Privacy, Transparency, and Compliance
While 54% of U.S. banking consumers use apps to help them manage money, 80% are not aware that apps may store their bank account credentials. Only 21% are aware that access is open until a user revokes their credentials.
Although one might first look to the FIs and application providers as the primary repositories and custodians of customer data, integration platforms also cache data. Because few privacy-related restrictions govern data held by aggregators, some providers have anonymized it and sold it to third parties without clearly notifying consumers.
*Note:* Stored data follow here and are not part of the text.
-- ==== Sys2Proof/Laws/State.lean ====
section
/-! SUPPORT. What each named update of the state changes and keeps: one lemma for each field and update, and read after write
for the objects of the machine. -/

namespace Sys2Proof.Machine

@[simp] theorem State.setCore_mem (s : State) (c : Nat) (x : Core) : (s.setCore c x).mem = s.mem := rfl
@[simp] theorem State.setCore_ws (s : State) (c : Nat) (x : Core) : (s.setCore c x).ws = s.ws := rfl
@[simp] theorem State.setCore_poison (s : State) (c : Nat) (x : Core) : (s.setCore c x).poison = s.poison := rfl
@[simp] theorem State.setCore_wsPoison (s : State) (c : Nat) (x : Core) : (s.setCore c x).wsPoison = s.wsPoison := rfl
@[simp] theorem State.setCore_l2 (s : State) (c : Nat) (x : Core) : (s.setCore c x).l2 = s.l2 := rfl
@[simp] theorem State.setCore_net (s : State) (c : Nat) (x : Core) : (s.setCore c x).net = s.net := rfl
@[simp] theorem State.setCore_ctxs (s : State) (c : Nat) (x : Core) : (s.setCore c x).ctxs = s.ctxs := rfl
@[simp] theorem State.setCore_parts (s : State) (c : Nat) (x : Core) : (s.setCore c x).parts = s.parts := rfl
@[simp] theorem State.setCore_grids (s : State) (c : Nat) (x : Core) : (s.setCore c x).grids = s.grids := rfl
@[simp] theorem State.setCore_gangs (s : State) (c : Nat) (x : Core) : (s.setCore c x).gangs = s.gangs := rfl
@[simp] theorem State.setCore_ports (s : State) (c : Nat) (x : Core) : (s.setCore c x).ports = s.ports := rfl
@[simp] theorem State.setCore_reqs (s : State) (c : Nat) (x : Core) : (s.setCore c x).reqs = s.reqs := rfl
@[simp] theorem State.setCore_copies (s : State) (c : Nat) (x : Core) : (s.setCore c x).copies = s.copies := rfl
@[simp] theorem State.setCore_jobs (s : State) (c : Nat) (x : Core) : (s.setCore c x).jobs = s.jobs := rfl
@[simp] theorem State.setCore_parked (s : State) (c : Nat) (x : Core) : (s.setCore c x).parked = s.parked := rfl
@[simp] theorem State.setCore_seqs (s : State) (c : Nat) (x : Core) : (s.setCore c x).seqs = s.seqs := rfl
@[simp] theorem State.setCore_markers (s : State) (c : Nat) (x : Core) : (s.setCore c x).markers = s.markers := rfl
@[simp] theorem State.setCore_moving (s : State) (c : Nat) (x : Core) : (s.setCore c x).moving = s.moving := rfl
@[simp] theorem State.setCore_pools (s : State) (c : Nat) (x : Core) : (s.setCore c x).pools = s.pools := rfl
@[simp] theorem State.setCore_savory (s : State) (c : Nat) (x : Core) : (s.setCore c x).savory = s.savory := rfl
@[simp] theorem State.setCore_poollow (s : State) (c : Nat) (x : Core) : (s.setCore c x).poollow = s.poollow := rfl
@[simp] theorem State.setCore_killst (s : State) (c : Nat) (x : Core) : (s.setCore c x).killst = s.killst := rfl
@[simp] theorem State.setCore_kills (s : State) (c : Nat) (x : Core) : (s.setCore c x).kills = s.kills := rfl
@[simp] theorem State.setCore_ctxtab (s : State) (c : Nat) (x : Core) : (s.setCore c x).ctxtab = s.ctxtab := rfl
@[simp] theorem State.setCore_planar (s : State) (c : Nat) (x : Core) : (s.setCore c x).planar = s.planar := rfl
@[simp] theorem State.setCore_plannet (s : State) (c : Nat) (x : Core) : (s.setCore c x).plannet = s.plannet := rfl
@[simp] theorem State.setCore_planreg (s : State) (c : Nat) (x : Core) : (s.setCore c x).planreg = s.planreg := rfl
@[simp] theorem State.setCore_planssc (s : State) (c : Nat) (x : Core) : (s.setCore c x).planssc = s.planssc := rfl
@[simp] theorem State.setCore_clkst (s : State) (c : Nat) (x : Core) : (s.setCore c x).clkst = s.clkst := rfl
@[simp] theorem State.setCore_ssc (s : State) (c : Nat) (x : Core) : (s.setCore c x).ssc = s.ssc := rfl
@[simp] theorem State.setCore_switching (s : State) (c : Nat) (x : Core) : (s.setCore c x).switching = s.switching := rfl
@[simp] theorem State.setCore_going (s : State) (c : Nat) (x : Core) : (s.setCore c x).going = s.going := rfl
@[simp] theorem State.setCore_regs (s : State) (c : Nat) (x : Core) : (s.setCore c x).regs = s.regs := rfl
@[simp] theorem State.setCore_level (s : State) (c : Nat) (x : Core) : (s.setCore c x).level = s.level := rfl
@[simp] theorem State.setCore_pwr (s : State) (c : Nat) (x : Core) : (s.setCore c x).pwr = s.pwr := rfl
@[simp] theorem State.setCore_therm (s : State) (c : Nat) (x : Core) : (s.setCore c x).therm = s.therm := rfl
@[simp] theorem State.setCore_levelAt (s : State) (c : Nat) (x : Core) : (s.setCore c x).levelAt = s.levelAt := rfl
@[simp] theorem State.setCore_metAt (s : State) (c : Nat) (x : Core) : (s.setCore c x).metAt = s.metAt := rfl
@[simp] theorem State.setCore_overheated (s : State) (c : Nat) (x : Core) : (s.setCore c x).overheated = s.overheated := rfl
@[simp] theorem State.setCore_trust (s : State) (c : Nat) (x : Core) : (s.setCore c x).trust = s.trust := rfl
@[simp] theorem State.setCore_retired (s : State) (c : Nat) (x : Core) : (s.setCore c x).retired = s.retired := rfl
@[simp] theorem State.setCore_corrected (s : State) (c : Nat) (x : Core) : (s.setCore c x).corrected = s.corrected := rfl
@[simp] theorem State.setCore_keys (s : State) (c : Nat) (x : Core) : (s.setCore c x).keys = s.keys := rfl
@[simp] theorem State.setCore_cipher (s : State) (c : Nat) (x : Core) : (s.setCore c x).cipher = s.cipher := rfl
@[simp] theorem State.setCore_windowsLocked (s : State) (c : Nat) (x : Core) : (s.setCore c x).windowsLocked = s.windowsLocked := rfl
@[simp] theorem State.setCore_firmware (s : State) (c : Nat) (x : Core) : (s.setCore c x).firmware = s.firmware := rfl
@[simp] theorem State.setCore_image (s : State) (c : Nat) (x : Core) : (s.setCore c x).image = s.image := rfl
@[simp] theorem State.setCore_sideband (s : State) (c : Nat) (x : Core) : (s.setCore c x).sideband = s.sideband := rfl
@[simp] theorem State.setCore_ck (s : State) (c : Nat) (x : Core) : (s.setCore c x).ck = s.ck := rfl
@[simp] theorem State.setCore_ns (s : State) (c : Nat) (x : Core) : (s.setCore c x).ns = s.ns := rfl
@[simp] theorem State.setCore_frac (s : State) (c : Nat) (x : Core) : (s.setCore c x).frac = s.frac := rfl
@[simp] theorem State.setCore_stallIrq (s : State) (c : Nat) (x : Core) : (s.setCore c x).stallIrq = s.stallIrq := rfl
@[simp] theorem State.setCore_ctxIrq (s : State) (c : Nat) (x : Core) : (s.setCore c x).ctxIrq = s.ctxIrq := rfl
@[simp] theorem State.setCore_nextId (s : State) (c : Nat) (x : Core) : (s.setCore c x).nextId = s.nextId := rfl
@[simp] theorem State.setCore_draws (s : State) (c : Nat) (x : Core) : (s.setCore c x).draws = s.draws := rfl
@[simp] theorem State.setCore_lined (s : State) (c : Nat) (x : Core) : (s.setCore c x).lined = s.lined := rfl
@[simp] theorem State.setCore_issues (s : State) (c : Nat) (x : Core) : (s.setCore c x).issues = s.issues := rfl
@[simp] theorem State.setCore_agenda (s : State) (c : Nat) (x : Core) : (s.setCore c x).agenda = s.agenda := rfl
@[simp] theorem State.setCore_cur (s : State) (c : Nat) (x : Core) : (s.setCore c x).cur = s.cur := rfl
@[simp] theorem State.setCore_iword (s : State) (c : Nat) (x : Core) : (s.setCore c x).iword = s.iword := rfl
@[simp] theorem State.setCore_ilen (s : State) (c : Nat) (x : Core) : (s.setCore c x).ilen = s.ilen := rfl
@[simp] theorem State.setCore_arg (s : State) (c : Nat) (x : Core) : (s.setCore c x).arg = s.arg := rfl
@[simp] theorem State.setCore_iinstr (s : State) (c : Nat) (x : Core) : (s.setCore c x).iinstr = s.iinstr := rfl
@[simp] theorem State.setCore_applied (s : State) (c : Nat) (x : Core) : (s.setCore c x).applied = s.applied := rfl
Lawmakers are pressing the Federal Trade Commission to investigate aggregators’ data sales, though, given reports that even “anonymized” data can be unmasked using metadata and restructuring techniques. Look for clear delineation of data use and notification practices in the platform provider’s terms of service. Certain platforms declare outright that they will never sell data to a third-party.
Consumer unease highlights the need to understand aggregators’ data practices. FINRA recommends fintechs ascertain:
- What rights are being granted with respect to access. For example: how often are accounts scraped and data retrieved?
- That access is only for the service the customer elects to use.
- What type of liability, if any, does the aggregator bear in the event of consumer loss due to a data breach or unauthorized access. Does the aggregator have the financial capacity or insurance coverage to compensate consumers for loss? Is there a dispute mechanism in place to resolve any issues related to data breaches?
- How do customers terminate data access and rights?
Some aggregators offer portals for consumers to monitor and control data use across the apps using a platform. Others provide customizable code letting their customers present all accessed data sources to their end users.